| TO DO |
After locating the line that holds "def Obligations.StepRunsDecodedInstruction : Prop", transcribe it and each following line to the end of the records, changing nothing and adding nothing.

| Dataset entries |
-- ==== Sys2Proof/Machine/Memory.lean ====
section
/-! DEFINITION. Memory as a list of (address, byte) pairs in one canonical form: program memory, data memory and the
derivative registers are each one (spec/20_memory.md R70). -/

namespace Sys2Proof.Machine

/-- Memory: (address, byte) pairs, addresses strictly rising, no entry equal to `unwrittenByte`. -/
abbrev Memory := List Host.Cell

/-- What a byte that no entry lists reads as: 00H (DESIGN CHOICE; data memory: log 3, program memory: log 11). -/
def unwrittenByte : Byte := 0x00

/-- The byte at an address. -/
def Memory.read : Memory → Nat → Byte
  | [], _ => unwrittenByte
  | (k, w) :: m, a => if k = a then w else Memory.read m a

/-- Put a byte at an address, keeping the canonical form: a byte equal to `unwrittenByte` is not listed. -/
def Memory.write : Memory → Nat → Byte → Memory
  | [], a, v => if v = unwrittenByte then [] else [(a, v)]
  | (k, w) :: m, a, v =>
    if a < k then (if v = unwrittenByte then (k, w) :: m else (a, v) :: (k, w) :: m)
    else if a = k then (if v = unwrittenByte then m else (a, v) :: m)
    else (k, w) :: Memory.write m a v

/-- Every entry is at an address above `lo`, in strictly rising order, and none is `unwrittenByte`. -/
def Memory.wfAbove (lo : Nat) : Memory → Bool
  | [] => true
  | (k, w) :: m => decide (lo ≤ k) && decide (w ≠ unwrittenByte) && Memory.wfAbove (k + 1) m

/-- The canonical form. -/
def Memory.wf (m : Memory) : Bool := Memory.wfAbove 0 m

/-- No entry is at or above `n`. -/
def Memory.below (n : Nat) (m : Memory) : Bool := m.all fun c => decide (c.1 < n)

end Sys2Proof.Machine
end

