-- ==== Sys2Proof/Machine/InputOutput.lean ====
section
/-! DEFINITION. The input/output instructions and NOP (spec/46_io.md), after the prologue of R103. -/

namespace Sys2Proof.Machine

/-! ### Parallel ports -/

/-- IN A,P0 (R251). -/
def execInAP0 (s : State) : Result State := .next (s.setA (portLine0 s))

/-- IN A,P1 (R252). -/
def execInAP1 (s : State) : Result State := onPort1 s (s.setA (portLine1 s))

/-- IN A,P2 (R253): bit 3 is any value while SDA/P2.3 is the I2C-bus data line: a free one (log 20). -/
def execInAP2 (s : State) : Result State :=
  onPort2 s
    (if sdaTaken s then
      (s.setA (0#4 ++ BitVec.ofBool (Config.freeBit s.draws) ++ (portLine2 s).extractLsb' 0 3)).setDraws (s.draws + 1)
    else s.setA (0#4 ++ portLine2 s))

/-- OUTL P0,A (R254). -/
def execOutlP0A (s : State) : Result State := .next { s with pff0 := s.a }

/-- OUTL P1,A (R255). -/
def execOutlP1A (s : State) : Result State := onPort1 s { s with pff1 := s.a }

/-- OUTL P2,A (R256): bits 7 to 4 of A are ignored. -/
def execOutlP2A (s : State) : Result State := onPort2 s { s with pff2 := s.a.extractLsb' 0 4 }

/-- ANL P0,#data (R257): the flip-flops, not the lines. -/
def execAnlP0Imm (data : Byte) (s : State) : Result State := .next { s with pff0 := s.pff0 &&& data }

/-- ANL P1,#data (R258). -/
def execAnlP1Imm (data : Byte) (s : State) : Result State := onPort1 s { s with pff1 := s.pff1 &&& data }

/-- ANL P2,#data (R259). -/
def execAnlP2Imm (data : Byte) (s : State) : Result State :=
  onPort2 s { s with pff2 := s.pff2 &&& data.extractLsb' 0 4 }

/-- ORL P0,#data (R260). -/
def execOrlP0Imm (data : Byte) (s : State) : Result State := .next { s with pff0 := s.pff0 ||| data }

/-- ORL P1,#data (R261). -/
def execOrlP1Imm (data : Byte) (s : State) : Result State := onPort1 s { s with pff1 := s.pff1 ||| data }

/-- ORL P2,#data (R262). -/
def execOrlP2Imm (data : Byte) (s : State) : Result State :=
  onPort2 s { s with pff2 := s.pff2 ||| data.extractLsb' 0 4 }

/-! ### Derivative registers -/

/-- MOV A,Dx (R264). -/
def execMovADx (x : Byte) (s : State) : Result State := andThen (derivRead s x) fun r => .next (r.2.setA r.1)

/-- MOV Dx,A (R265). -/
def execMovDxA (x : Byte) (s : State) : Result State := derivWrite s x s.a

/-- ANL Dx,A (R266). -/
def execAnlDxA (x : Byte) (s : State) : Result State := modifyDeriv s x fun v => v &&& s.a

/-- ORL Dx,A (R267). -/
def execOrlDxA (x : Byte) (s : State) : Result State := modifyDeriv s x fun v => v ||| s.a

/-! ### I2C-bus registers -/

/-- MOV A,S0 (R269): the data shift register whatever ESO is, and a cancel of PIN. -/
def execMovAS0 (s : State) : Result State := onI2C s (.next ((s.setA s.i2c.s0).setI2c s.i2c.cancelPin))

/-- MOV A,S1 (R270): the read view, without side effect. -/
def execMovAS1 (s : State) : Result State := onI2C s (.next (s.setA s.i2c.s1Read))

/-- MOV S0,A (R271). -/
def execMovS0A (s : State) : Result State := storeS0 s s.a

/-- MOV S1,A (R272). -/
def execMovS1A (s : State) : Result State := storeS1 s s.a

/-- MOV S2,A (R273). -/
def execMovS2A (s : State) : Result State := storeS2 s s.a

/-- MOV S0,#data (R274). -/
def execMovS0Imm (data : Byte) (s : State) : Result State := storeS0 s data

/-- MOV S1,#data (R275). -/
def execMovS1Imm (data : Byte) (s : State) : Result State := storeS1 s data

/-- MOV S2,#data (R276). -/
def execMovS2Imm (data : Byte) (s : State) : Result State := storeS2 s data

/-- EN SI (R277): on every device, since the enable also serves the derivative interrupt. -/
def execEnSi (s : State) : Result State := .next { s with si := true }

/-- DIS SI (R278): nothing else is cleared. -/
def execDisSi (s : State) : Result State := .next { s with si := false }

/-- NOP (R279): nothing beyond the prologue. -/
def execNop (s : State) : Result State := .next s

end Sys2Proof.Machine
end

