-- ==== Sys2Proof/Machine/Step.lean ====
section
/-! DEFINITION. The step of the machine (spec/60_exceptions.md R319). -/

namespace Sys2Proof.Machine

/-- One step: `cpu_step()` of R319. -/
def step (s : State) : Host.Outcome State Fault Refusal := cpuStep s

/-- `s` with the instruction whose bits are `w` stored where the next step fetches (log 10). -/
def State.withFetchWord (s : State) (nbits w : Nat) : State := placeInstruction s nbits w

end Sys2Proof.Machine
end

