-- ==== Sys2Proof/Certificates/Slice0/Obligations.lean ====
section
/-! DEFINITION. The statements for the provers. PC in a statement about `exec` is the value after the prologue of
spec/30_encoding.md R103. -/

open Sys2Proof Sys2Proof.Machine

/-! ### Encoding and the step -/

/-- Decode and encode agree: no bit of any encoding is dropped (spec/30_encoding.md R101, R102). -/
def Obligations.DecodeEncodeRoundTrip : Prop :=
  ∀ (i : Instr) (rest : List Byte), decode (encode i ++ rest) = .ok (i, rest)

/-- Every sequence of bytes that decodes is the encoding of what it decodes to, followed by what is left: no two opcodes
mean the same instruction (R105, R108). -/
def Obligations.DecodeDeterminesBytes : Prop :=
  ∀ (bytes rest : List Byte) (i : Instr), decode bytes = .ok (i, rest) → bytes = encode i ++ rest

/-- R107: exactly the 32 listed opcodes are no instruction, and the fetch of one stops the model. That it stops is the
spec's decision D9 (log 13). -/
def Obligations.UnassignedOpcodesRefused : Prop :=
  unassignedOpcodes.length = 32
    ∧ (∀ (op : Byte) (rest : List Byte), decode (op :: rest) = .error (.unassigned op) ↔ op ∈ unassignedOpcodes)
    ∧ ∀ s : State, Executing s → inRom s s.pc = true → romByte s s.pc ∈ unassignedOpcodes →
        step s = .refused (.illegalOpcode (romByte s s.pc))

/-- R106: the length of every opcode, the counts, and the machine cycles. -/
def Obligations.InstructionLengths : Prop :=
  (∀ op : Byte, opcodeLength op =
      if op ∈ twoByteOpcodes then some 2 else if op ∈ unassignedOpcodes then none else some 1)
    ∧ twoByteOpcodes.length = 73 ∧ twoByteOpcodes.Nodup
    ∧ ((List.range 256).filter fun n => decide (opcodeLength (BitVec.ofNat 8 n) = some 1)).length = 151
    ∧ (∀ i : Instr, opcodeLength ((encode i).headD 0x00) = some i.length)
    ∧ (∀ i : Instr, i.length = 2 → i.cycles = 2)
    ∧ ∀ i : Instr, i.length = 1 → i.cycles = if (encode i).headD 0x00 ∈ twoCycleOneByteOpcodes then 2 else 1

/-- A few words written out bit by bit from R101 and R105 decode to their instructions. -/
def Obligations.DecodeWords : Prop :=
  decode [0b0110_1010] = .ok (.addARr 2, [])
    ∧ decode [0b0111_0001] = .ok (.addcAInd 1, [])
    ∧ decode [0b1011_1101, 0x5A] = .ok (.movRrImm 5 0x5A, [])
    ∧ decode [0b1011_0001, 0xFF] = .ok (.movIndImm 1 0xFF, [])
    ∧ decode [0b1100_1111] = .ok (.decRr 7, [])
    ∧ decode [0b0110_0100, 0x80] = .ok (.jmp 3 0x80, [])
    ∧ decode [0b1111_0010, 0x10] = .ok (.jb 7 0x10, [])
    ∧ decode [0b1110_1011, 0x20] = .ok (.djnzRr 3 0x20, [])
    ∧ decode [0b0101_0101] = .ok (.strtT, [])
    ∧ decode [0b0101_0100, 0x00] = .ok (.call 2 0x00, [])
    ∧ decode [0b1001_1010, 0xF7] = .ok (.anlP2Imm 0xF7, [])
    ∧ decode [0b1000_1110, 0x10] = .ok (.anlDxA 0x10, [])
    ∧ decode [0b1001_1101, 0x18] = .ok (.movS1Imm 0x18, [])

/-- A step runs the decoded instruction: where no reset, no reduced power mode and no accepted interrupt comes first and the
bytes at PC decode to `i`, the step is `exec` of `i` with PC past its bytes, then the hold-off of R320 and the device steps of
its machine cycles. These are the spec's own decisions: that PC is past all bytes before the effect, D6 (log 39); the byte order,
D1 (log 39); the hold-off, D17 (log 40); that the instruction's effect comes first and the device steps after it, D12 (log 9). -/
def Obligations.StepRunsDecodedInstruction : Prop :=
  ∀ (s : State) (i : Instr) (rest : List Byte), Executing s →
    inRom s s.pc = true → (i.length = 2 → inRom s (inc11 s.pc) = true) →
    decode [romByte s s.pc, romByte s (inc11 s.pc)] = .ok (i, rest) →
    step s = andThen (exec i { s with pc := pastInstruction i s.pc }) fun t =>
      .next (devicesStep i.cycles { t with retrShadow := t.retrShadow && decide (i = .retr) })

| SOLVED PROBLEM |
def Obligations.StepRunsDecodedInstruction : Prop :=
  ∀ (s : State) (i : Instr) (rest : List Byte), Executing s →
    inRom s s.pc = true → (i.length = 2 → inRom s (inc11 s.pc) = true) →
    decode [romByte s s.pc, romByte s (inc11 s.pc)] = .ok (i, rest) →
    step s = andThen (exec i { s with pc := pastInstruction i s.pc }) fun t =>
      .next (devicesStep i.cycles { t with retrShadow := t.retrShadow && decide (i = .retr) })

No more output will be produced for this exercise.